*Try it*
Read each of the lines below and tally those with "cfgNow"; the tally is the whole answer.

[Collected data]
---
-- ==== Sys2Proof/Laws/State.lean ====
section
/-! SUPPORT. What each update of the block leaves alone: one lemma for each field that an update does not change, so that no proof
unfolds a record update. -/

namespace Sys2Proof.Machine

variable (b : Blk) (s : State) (f : Store → Blk → Blk)

/-! ### The state -/

theorem State.withBlk_mem (t : State) (x : Blk) : ({ t with blk := x } : State).mem = t.mem := rfl
theorem State.withBlk_pending (t : State) (x : Blk) : ({ t with blk := x } : State).pending = t.pending := rfl
@[simp] theorem State.upd_mem : (s.upd f).mem = s.mem := rfl
@[simp] theorem State.upd_pending : (s.upd f).pending = s.pending := rfl
@[simp] theorem State.upd_blk : (s.upd f).blk = f s.mem s.blk := rfl
@[simp] theorem State.ordered_mem (t : State) : (s.ordered t).mem = t.mem := State.withBlk_mem t _
@[simp] theorem State.ordered_pending (t : State) : (s.ordered t).pending = t.pending := State.withBlk_pending t _
@[simp] theorem State.ordered_blk (t : State) : (s.ordered t).blk = orderBlk s.blk t.blk := rfl
@[simp] theorem State.cyc_mem : (s.cyc f).mem = s.mem := State.ordered_mem s _
@[simp] theorem State.cyc_pending : (s.cyc f).pending = s.pending := State.ordered_pending s _
@[simp] theorem State.cyc_blk : (s.cyc f).blk = orderBlk s.blk (f s.mem s.blk) := rfl

/-! ### `setReg` -/

@[simp] theorem Blk.setReg_lc (k v : Nat) : (b.setReg k v).lc = b.lc := rfl
@[simp] theorem Blk.setReg_pins (k v : Nat) : (b.setReg k v).pins = b.pins := rfl
@[simp] theorem Blk.setReg_recs (k v : Nat) : (b.setReg k v).recs = b.recs := rfl
@[simp] theorem Blk.setReg_force (k v : Nat) : (b.setReg k v).force = b.force := rfl
@[simp] theorem Blk.setReg_anise (k v : Nat) : (b.setReg k v).anise = b.anise := rfl
@[simp] theorem Blk.setReg_clove (k v : Nat) : (b.setReg k v).clove = b.clove := rfl
@[simp] theorem Blk.setReg_ckpt (k v : Nat) : (b.setReg k v).ckpt = b.ckpt := rfl
@[simp] theorem Blk.setReg_trace (k v : Nat) : (b.setReg k v).trace = b.trace := rfl
@[simp] theorem Blk.setReg_tiles (k v : Nat) : (b.setReg k v).tiles = b.tiles := rfl
@[simp] theorem Blk.setReg_seen (k v : Nat) : (b.setReg k v).seen = b.seen := rfl
@[simp] theorem Blk.setReg_eccSeen (k v : Nat) : (b.setReg k v).eccSeen = b.eccSeen := rfl
@[simp] theorem Blk.setReg_cfgNow (k v : Nat) : (b.setReg k v).cfgNow = b.cfgNow := rfl
@[simp] theorem Blk.setReg_raised (k v : Nat) : (b.setReg k v).raised = b.raised := rfl
@[simp] theorem Blk.setReg_aniseNow (k v : Nat) : (b.setReg k v).aniseNow = b.aniseNow := rfl
@[simp] theorem Blk.setReg_tick (k v : Nat) : (b.setReg k v).tick = b.tick := rfl
@[simp] theorem Blk.setReg_sched (k v : Nat) : (b.setReg k v).sched = b.sched := rfl
@[simp] theorem Blk.setReg_ops (k v : Nat) : (b.setReg k v).ops = b.ops := rfl
@[simp] theorem Blk.setReg_writes (k v : Nat) : (b.setReg k v).writes = b.writes := rfl
@[simp] theorem Blk.setReg_outs (k v : Nat) : (b.setReg k v).outs = b.outs := rfl
@[simp] theorem Blk.setReg_buses (k v : Nat) : (b.setReg k v).buses = b.buses := rfl
@[simp] theorem Blk.setReg_reqs (k v : Nat) : (b.setReg k v).reqs = b.reqs := rfl
@[simp] theorem Blk.setReg_xfers (k v : Nat) : (b.setReg k v).xfers = b.xfers := rfl
@[simp] theorem Blk.setReg_gather (k v : Nat) : (b.setReg k v).gather = b.gather := rfl
@[simp] theorem Blk.setReg_gStaged (k v : Nat) : (b.setReg k v).gStaged = b.gStaged := rfl
@[simp] theorem Blk.setReg_gNext (k v : Nat) : (b.setReg k v).gNext = b.gNext := rfl
@[simp] theorem Blk.setReg_sems (k v : Nat) : (b.setReg k v).sems = b.sems := rfl
@[simp] theorem Blk.setReg_replayQ (k v : Nat) : (b.setReg k v).replayQ = b.replayQ := rfl
@[simp] theorem Blk.setReg_replayNow (k v : Nat) : (b.setReg k v).replayNow = b.replayNow := rfl
@[simp] theorem Blk.setReg_replayNext (k v : Nat) : (b.setReg k v).replayNext = b.replayNext := rfl
@[simp] theorem Blk.setReg_heldCfg (k v : Nat) : (b.setReg k v).heldCfg = b.heldCfg := rfl
@[simp] theorem Blk.setReg_scrubRow (k v : Nat) : (b.setReg k v).scrubRow = b.scrubRow := rfl
@[simp] theorem Blk.setReg_imgLo (k v : Nat) : (b.setReg k v).imgLo = b.imgLo := rfl
@[simp] theorem Blk.setReg_imgHi (k v : Nat) : (b.setReg k v).imgHi = b.imgHi := rfl
@[simp] theorem Blk.setReg_fixed (k v : Nat) : (b.setReg k v).fixed = b.fixed := rfl
@[simp] theorem Blk.setReg_roundAt (k v : Nat) : (b.setReg k v).roundAt = b.roundAt := rfl
@[simp] theorem Blk.setReg_refused (k v : Nat) : (b.setReg k v).refused = b.refused := rfl
@[simp] theorem Blk.setReg_withdrawn (k v : Nat) : (b.setReg k v).withdrawn = b.withdrawn := rfl
@[simp] theorem Blk.setReg_adderNext (k v : Nat) : (b.setReg k v).adderNext = b.adderNext := rfl
@[simp] theorem Blk.setReg_adderEnd (k v : Nat) : (b.setReg k v).adderEnd = b.adderEnd := rfl
@[simp] theorem Blk.setReg_droveAt (k v : Nat) : (b.setReg k v).droveAt = b.droveAt := rfl
@[simp] theorem Blk.setReg_rwWait (k v : Nat) : (b.setReg k v).rwWait = b.rwWait := rfl
@[simp] theorem Blk.setReg_epOff (k v : Nat) : (b.setReg k v).epOff = b.epOff := rfl
@[simp] theorem Blk.setReg_mx (k v : Nat) : (b.setReg k v).mx = b.mx := rfl
@[simp] theorem Blk.setReg_wrapper (k v : Nat) : (b.setReg k v).wrapper = b.wrapper := rfl
@[simp] theorem Blk.setReg_ring (k v : Nat) : (b.setReg k v).ring = b.ring := rfl
@[simp] theorem Blk.setReg_pwr (k v : Nat) : (b.setReg k v).pwr = b.pwr := rfl
@[simp] theorem Blk.setReg_sr (k v : Nat) : (b.setReg k v).sr = b.sr := rfl
@[simp] theorem Blk.setReg_flt (k v : Nat) : (b.setReg k v).flt = b.flt := rfl
@[simp] theorem Blk.setReg_opNo (k v : Nat) : (b.setReg k v).opNo = b.opNo := rfl
@[simp] theorem Blk.setReg_wNo (k v : Nat) : (b.setReg k v).wNo = b.wNo := rfl
@[simp] theorem Blk.setReg_tnNo (k v : Nat) : (b.setReg k v).tnNo = b.tnNo := rfl
@[simp] theorem Blk.setReg_fresh (k v : Nat) : (b.setReg k v).fresh = b.fresh := rfl

/-! ### `setRec` -/

@[simp] theorem Blk.setRec_lc (k : Nat) (v : List Byte) : (b.setRec k v).lc = b.lc := rfl
@[simp] theorem Blk.setRec_pins (k : Nat) (v : List Byte) : (b.setRec k v).pins = b.pins := rfl
@[simp] theorem Blk.setRec_regs (k : Nat) (v : List Byte) : (b.setRec k v).regs = b.regs := rfl
@[simp] theorem Blk.setRec_force (k : Nat) (v : List Byte) : (b.setRec k v).force = b.force := rfl
@[simp] theorem Blk.setRec_anise (k : Nat) (v : List Byte) : (b.setRec k v).anise = b.anise := rfl
@[simp] theorem Blk.setRec_clove (k : Nat) (v : List Byte) : (b.setRec k v).clove = b.clove := rfl
@[simp] theorem Blk.setRec_ckpt (k : Nat) (v : List Byte) : (b.setRec k v).ckpt = b.ckpt := rfl
@[simp] theorem Blk.setRec_trace (k : Nat) (v : List Byte) : (b.setRec k v).trace = b.trace := rfl
@[simp] theorem Blk.setRec_tiles (k : Nat) (v : List Byte) : (b.setRec k v).tiles = b.tiles := rfl
@[simp] theorem Blk.setRec_seen (k : Nat) (v : List Byte) : (b.setRec k v).seen = b.seen := rfl
@[simp] theorem Blk.setRec_eccSeen (k : Nat) (v : List Byte) : (b.setRec k v).eccSeen = b.eccSeen := rfl
@[simp] theorem Blk.setRec_cfgNow (k : Nat) (v : List Byte) : (b.setRec k v).cfgNow = b.cfgNow := rfl
@[simp] theorem Blk.setRec_raised (k : Nat) (v : List Byte) : (b.setRec k v).raised = b.raised := rfl
@[simp] theorem Blk.setRec_aniseNow (k : Nat) (v : List Byte) : (b.setRec k v).aniseNow = b.aniseNow := rfl
@[simp] theorem Blk.setRec_tick (k : Nat) (v : List Byte) : (b.setRec k v).tick = b.tick := rfl
@[simp] theorem Blk.setRec_sched (k : Nat) (v : List Byte) : (b.setRec k v).sched = b.sched := rfl
@[simp] theorem Blk.setRec_ops (k : Nat) (v : List Byte) : (b.setRec k v).ops = b.ops := rfl
@[simp] theorem Blk.setRec_writes (k : Nat) (v : List Byte) : (b.setRec k v).writes = b.writes := rfl
@[simp] theorem Blk.setRec_outs (k : Nat) (v : List Byte) : (b.setRec k v).outs = b.outs := rfl
@[simp] theorem Blk.setRec_buses (k : Nat) (v : List Byte) : (b.setRec k v).buses = b.buses := rfl
@[simp] theorem Blk.setRec_reqs (k : Nat) (v : List Byte) : (b.setRec k v).reqs = b.reqs := rfl
@[simp] theorem Blk.setRec_xfers (k : Nat) (v : List Byte) : (b.setRec k v).xfers = b.xfers := rfl
@[simp] theorem Blk.setRec_gather (k : Nat) (v : List Byte) : (b.setRec k v).gather = b.gather := rfl
@[simp] theorem Blk.setRec_gStaged (k : Nat) (v : List Byte) : (b.setRec k v).gStaged = b.gStaged := rfl
@[simp] theorem Blk.setRec_gNext (k : Nat) (v : List Byte) : (b.setRec k v).gNext = b.gNext := rfl
@[simp] theorem Blk.setRec_sems (k : Nat) (v : List Byte) : (b.setRec k v).sems = b.sems := rfl
@[simp] theorem Blk.setRec_replayQ (k : Nat) (v : List Byte) : (b.setRec k v).replayQ = b.replayQ := rfl
@[simp] theorem Blk.setRec_replayNow (k : Nat) (v : List Byte) : (b.setRec k v).replayNow = b.replayNow := rfl
@[simp] theorem Blk.setRec_replayNext (k : Nat) (v : List Byte) : (b.setRec k v).replayNext = b.replayNext := rfl
@[simp] theorem Blk.setRec_heldCfg (k : Nat) (v : List Byte) : (b.setRec k v).heldCfg = b.heldCfg := rfl
@[simp] theorem Blk.setRec_scrubRow (k : Nat) (v : List Byte) : (b.setRec k v).scrubRow = b.scrubRow := rfl
@[simp] theorem Blk.setRec_imgLo (k : Nat) (v : List Byte) : (b.setRec k v).imgLo = b.imgLo := rfl
@[simp] theorem Blk.setRec_imgHi (k : Nat) (v : List Byte) : (b.setRec k v).imgHi = b.imgHi := rfl
@[simp] theorem Blk.setRec_fixed (k : Nat) (v : List Byte) : (b.setRec k v).fixed = b.fixed := rfl
@[simp] theorem Blk.setRec_roundAt (k : Nat) (v : List Byte) : (b.setRec k v).roundAt = b.roundAt := rfl
@[simp] theorem Blk.setRec_refused (k : Nat) (v : List Byte) : (b.setRec k v).refused = b.refused := rfl
@[simp] theorem Blk.setRec_withdrawn (k : Nat) (v : List Byte) : (b.setRec k v).withdrawn = b.withdrawn := rfl
@[simp] theorem Blk.setRec_adderNext (k : Nat) (v : List Byte) : (b.setRec k v).adderNext = b.adderNext := rfl
@[simp] theorem Blk.setRec_adderEnd (k : Nat) (v : List Byte) : (b.setRec k v).adderEnd = b.adderEnd := rfl
@[simp] theorem Blk.setRec_droveAt (k : Nat) (v : List Byte) : (b.setRec k v).droveAt = b.droveAt := rfl
@[simp] theorem Blk.setRec_rwWait (k : Nat) (v : List Byte) : (b.setRec k v).rwWait = b.rwWait := rfl
@[simp] theorem Blk.setRec_epOff (k : Nat) (v : List Byte) : (b.setRec k v).epOff = b.epOff := rfl
@[simp] theorem Blk.setRec_mx (k : Nat) (v : List Byte) : (b.setRec k v).mx = b.mx := rfl
@[simp] theorem Blk.setRec_wrapper (k : Nat) (v : List Byte) : (b.setRec k v).wrapper = b.wrapper := rfl
@[simp] theorem Blk.setRec_ring (k : Nat) (v : List Byte) : (b.setRec k v).ring = b.ring := rfl
@[simp] theorem Blk.setRec_pwr (k : Nat) (v : List Byte) : (b.setRec k v).pwr = b.pwr := rfl
@[simp] theorem Blk.setRec_sr (k : Nat) (v : List Byte) : (b.setRec k v).sr = b.sr := rfl
@[simp] theorem Blk.setRec_flt (k : Nat) (v : List Byte) : (b.setRec k v).flt = b.flt := rfl
@[simp] theorem Blk.setRec_opNo (k : Nat) (v : List Byte) : (b.setRec k v).opNo = b.opNo := rfl
@[simp] theorem Blk.setRec_wNo (k : Nat) (v : List Byte) : (b.setRec k v).wNo = b.wNo := rfl
@[simp] theorem Blk.setRec_tnNo (k : Nat) (v : List Byte) : (b.setRec k v).tnNo = b.tnNo := rfl
@[simp] theorem Blk.setRec_fresh (k : Nat) (v : List Byte) : (b.setRec k v).fresh = b.fresh := rfl
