theorem maskOf_lt (n : Nat) (c : Nat → Bool) : maskOf n c < 2 ^ n := by
  induction n with
  | zero => simp [maskOf]
  | succ n ih => rw [maskOf_succ, Nat.pow_succ]; split <;> omega

theorem bit_maskOf (n : Nat) (c : Nat → Bool) (i : Nat) : bit (maskOf n c) i = (decide (i < n) && c i) := by
  induction n with
  | zero => simp [maskOf, bit]
  | succ n ih =>
    have hor : maskOf (n + 1) c = (if c n then 2 ^ n else 0) ||| maskOf n c := by
      rw [maskOf_succ, Nat.add_comm]
      split
      · have := Nat.two_pow_add_eq_or_of_lt (maskOf_lt n c) 1
        simpa using this
      · simp
    have ih' : Nat.testBit (maskOf n c) i = (decide (i < n) && c i) := ih
    rw [bit, hor, Nat.testBit_or, ih']
    rcases Nat.lt_trichotomy i n with h | rfl | h
    · split <;> simp [h, Nat.lt_succ_of_lt h, Nat.ne_of_gt h]
    · cases hc : c i <;> simp
    · split <;> simp [Nat.ne_of_lt h, Nat.not_lt.2 (Nat.le_of_lt h), Nat.not_lt.2 h]

/-- What a clear of the bits `v` leaves of `x`, but for the bits that `keep` protects. -/
theorem bit_clear {n v : Nat} (hv : v < 2 ^ n) (keep : Nat → Bool) (x i : Nat) :
    bit (x - Nat.land x (maskOf n (fun t => bit v t && !keep t))) i = (bit x i && !(bit v i && !keep i)) := by
  rw [bit_sub_land, bit_maskOf]
  by_cases h : i < n
  · simp [h]
  · have hb : bit v i = false := Nat.testBit_lt_two_pow (Nat.lt_of_lt_of_le hv (Nat.pow_le_pow_right (by decide) (Nat.not_lt.1 h)))
    simp [hb]

/-- Bits of `x` that `c` selects. -/
theorem land_maskOf (n : Nat) (c : Nat → Bool) (x : Nat) : Nat.land x (maskOf n c) = maskOf n (fun i => c i && bit x i) := by
  apply Nat.eq_of_testBit_eq
  intro i
  show (x &&& maskOf n c).testBit i = bit (maskOf n _) i
  have h : (maskOf n c).testBit i = (decide (i < n) && c i) := bit_maskOf n c i
  rw [Nat.testBit_and, h, bit_maskOf]
  show (x.testBit i && _) = (_ && (_ && x.testBit i))
  cases x.testBit i <;> simp

end Sys2Proof.Machine
end

section
/-! 13_evien.md R318, 14_dictionary.md R332 and R333: a write request that is taken at once, and accepted. -/

namespace Sys2Proof.Machine

variable {rs ks : List Nat} {a b : Blk}

theorem Only.calm (h : Only rs ks a b) (hc : a.Calm) (ht : b.flt.trWait = []) : b.Calm := by
  obtain ⟨hs, hu, hw, -⟩ := hc
  exact ⟨h.settled hs, h.unheld hu, h.mx_eq ▸ hw, ht⟩

theorem Blk.answered_reg (b : Blk) (node k j : Nat) : (b.answered node k).reg j = b.reg j := rfl
theorem Blk.answered_recAt (b : Blk) (node k j : Nat) : (b.answered node k).recAt j = b.recAt j := rfl
theorem Blk.answered_trace (b : Blk) (node k : Nat) : (b.answered node k).trace = b.trace := rfl
theorem Blk.answered_flt (b : Blk) (node k : Nat) : (b.answered node k).flt = b.flt := rfl
theorem Blk.answered_tile (b : Blk) (node k i : Nat) : (b.answered node k).tile i = b.tile i := rfl

theorem Only.answered (h : Only rs ks a b) (node k : Nat) : Only rs ks (a.answered node k) (b.answered node k) := h.reply ..
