-- ==== Sys2Proof/Machine/Bcm.lean ====
section
/-! DEFINITION. The BCM timing state machine: the controller's phases in the BCM regime (44_bcm_sequencer.md). -/

namespace Sys2Proof.Machine

/-- `IDLE` (44_bcm_sequencer.md R130): nothing. -/
def effIdle : Effect := {}

/-- `IDLE` by itself. -/
def execIdle (s : State) : Host.Outcome State Fault Refusal := solo (.ok effIdle) s

/-- `WAIT_BIT` (44_bcm_sequencer.md R131). -/
def effWaitBit (s : State) : Effect :=
  match s.tBcm.ev with
  | true => { phase := some .blank }
  | false => { phase := some .waitBit }

/-- `WAIT_BIT` by itself. -/
def execWaitBit (s : State) : Host.Outcome State Fault Refusal := solo (.ok (effWaitBit s)) s

/-- `BLANK` (44_bcm_sequencer.md R132). -/
def effBlank : Effect := { oeN := some true, phase := some .shiftGo }

/-- `BLANK` by itself. -/
def execBlank (s : State) : Host.Outcome State Fault Refusal := solo (.ok effBlank) s

/-- `SHIFT_GO` (44_bcm_sequencer.md R133). -/
def effShiftGo (s : State) : Effect :=
  (effShStart s.rdBank s.line s.bit).join { phase := some .shiftWait }

/-- `SHIFT_GO` by itself. -/
def execShiftGo (s : State) : Host.Outcome State Fault Refusal := solo (.ok (effShiftGo s)) s

/-- `SHIFT_WAIT` (44_bcm_sequencer.md R134). -/
def effShiftWait (s : State) : Effect :=
  match s.evDone with
  | true => { doneClear := true, phase := some .latOn }
  | false => { phase := some .shiftWait }

/-- `SHIFT_WAIT` by itself. -/
def execShiftWait (s : State) : Host.Outcome State Fault Refusal := solo (.ok (effShiftWait s)) s

/-- `LAT_ON` (44_bcm_sequencer.md R135). -/
def effLatOn (s : State) : Effect :=
  { lat := some true, dly := some (BitVec.ofNat 16 s.cfg.latchHold), phase := some .latHold }

/-- `LAT_ON` by itself. -/
def execLatOn (s : State) : Host.Outcome State Fault Refusal := solo (.ok (effLatOn s)) s

/-- `LAT_HOLD` (44_bcm_sequencer.md R136). -/
def effLatHold (s : State) : Effect :=
  if s.dly = 0 then { phase := some .latOff }
  else { dly := some (s.dly - 1), phase := some .latHold }

/-- `LAT_HOLD` by itself. -/
def execLatHold (s : State) : Host.Outcome State Fault Refusal := solo (.ok (effLatHold s)) s

/-- `LAT_OFF` (44_bcm_sequencer.md R137). -/
def effLatOff : Effect := { lat := some false, phase := some .setLine }

/-- `LAT_OFF` by itself. -/
def execLatOff (s : State) : Host.Outcome State Fault Refusal := solo (.ok effLatOff) s

/-- `SET_LINE` (44_bcm_sequencer.md R138). -/
def effSetLine (s : State) : Effect := (effLineSelect s.line).join { phase := some .startDim }

/-- `SET_LINE` by itself. -/
def execSetLine (s : State) : Host.Outcome State Fault Refusal := solo (.ok (effSetLine s)) s

/-- `START_DIM` (44_bcm_sequencer.md R139). -/
def effStartDim (s : State) : Effect :=
  (effStartTimer .bcm (duration (s.cfg.tcs s.cfg.nBits))).join { phase := some .waitDim }

/-- `START_DIM` by itself. -/
def execStartDim (s : State) : Host.Outcome State Fault Refusal := solo (.ok (effStartDim s)) s

/-- `WAIT_DIM` (44_bcm_sequencer.md R140). -/
def effWaitDim (s : State) : Effect :=
  match s.tBcm.ev with
  | true => { phase := some .startBit }
  | false => { phase := some .waitDim }

/-- `WAIT_DIM` by itself. -/
def execWaitDim (s : State) : Host.Outcome State Fault Refusal := solo (.ok (effWaitDim s)) s

/-- `START_BIT` (44_bcm_sequencer.md R141). -/
def effStartBit (s : State) : Effect :=
  (effStartTimer .bcm (duration (s.cfg.tcs s.bit.toNat))).join { phase := some .unblank }

/-- `START_BIT` by itself. -/
def execStartBit (s : State) : Host.Outcome State Fault Refusal := solo (.ok (effStartBit s)) s

/-- `UNBLANK` (44_bcm_sequencer.md R142). -/
def effUnblank : Effect := { oeN := some false, phase := some .advance }

/-- `UNBLANK` by itself. -/
def execUnblank (s : State) : Host.Outcome State Fault Refusal := solo (.ok effUnblank) s

/-- `ADVANCE` (44_bcm_sequencer.md R143). -/
def effAdvance (s : State) : Effect :=
  if s.bit.toNat + 1 < s.cfg.nBits then { bit := some (s.bit + 1), phase := some .waitBit }
  else if s.line.toNat + 1 < s.cfg.nLines then
    { bit := some 0, line := some (s.line + 1), phase := some .waitBit }
  else { bit := some 0, line := some 0, phase := some .vsync }

/-- `ADVANCE` by itself. -/
def execAdvance (s : State) : Host.Outcome State Fault Refusal := solo (.ok (effAdvance s)) s

end Sys2Proof.Machine
end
---
*Answer to the exercise*
2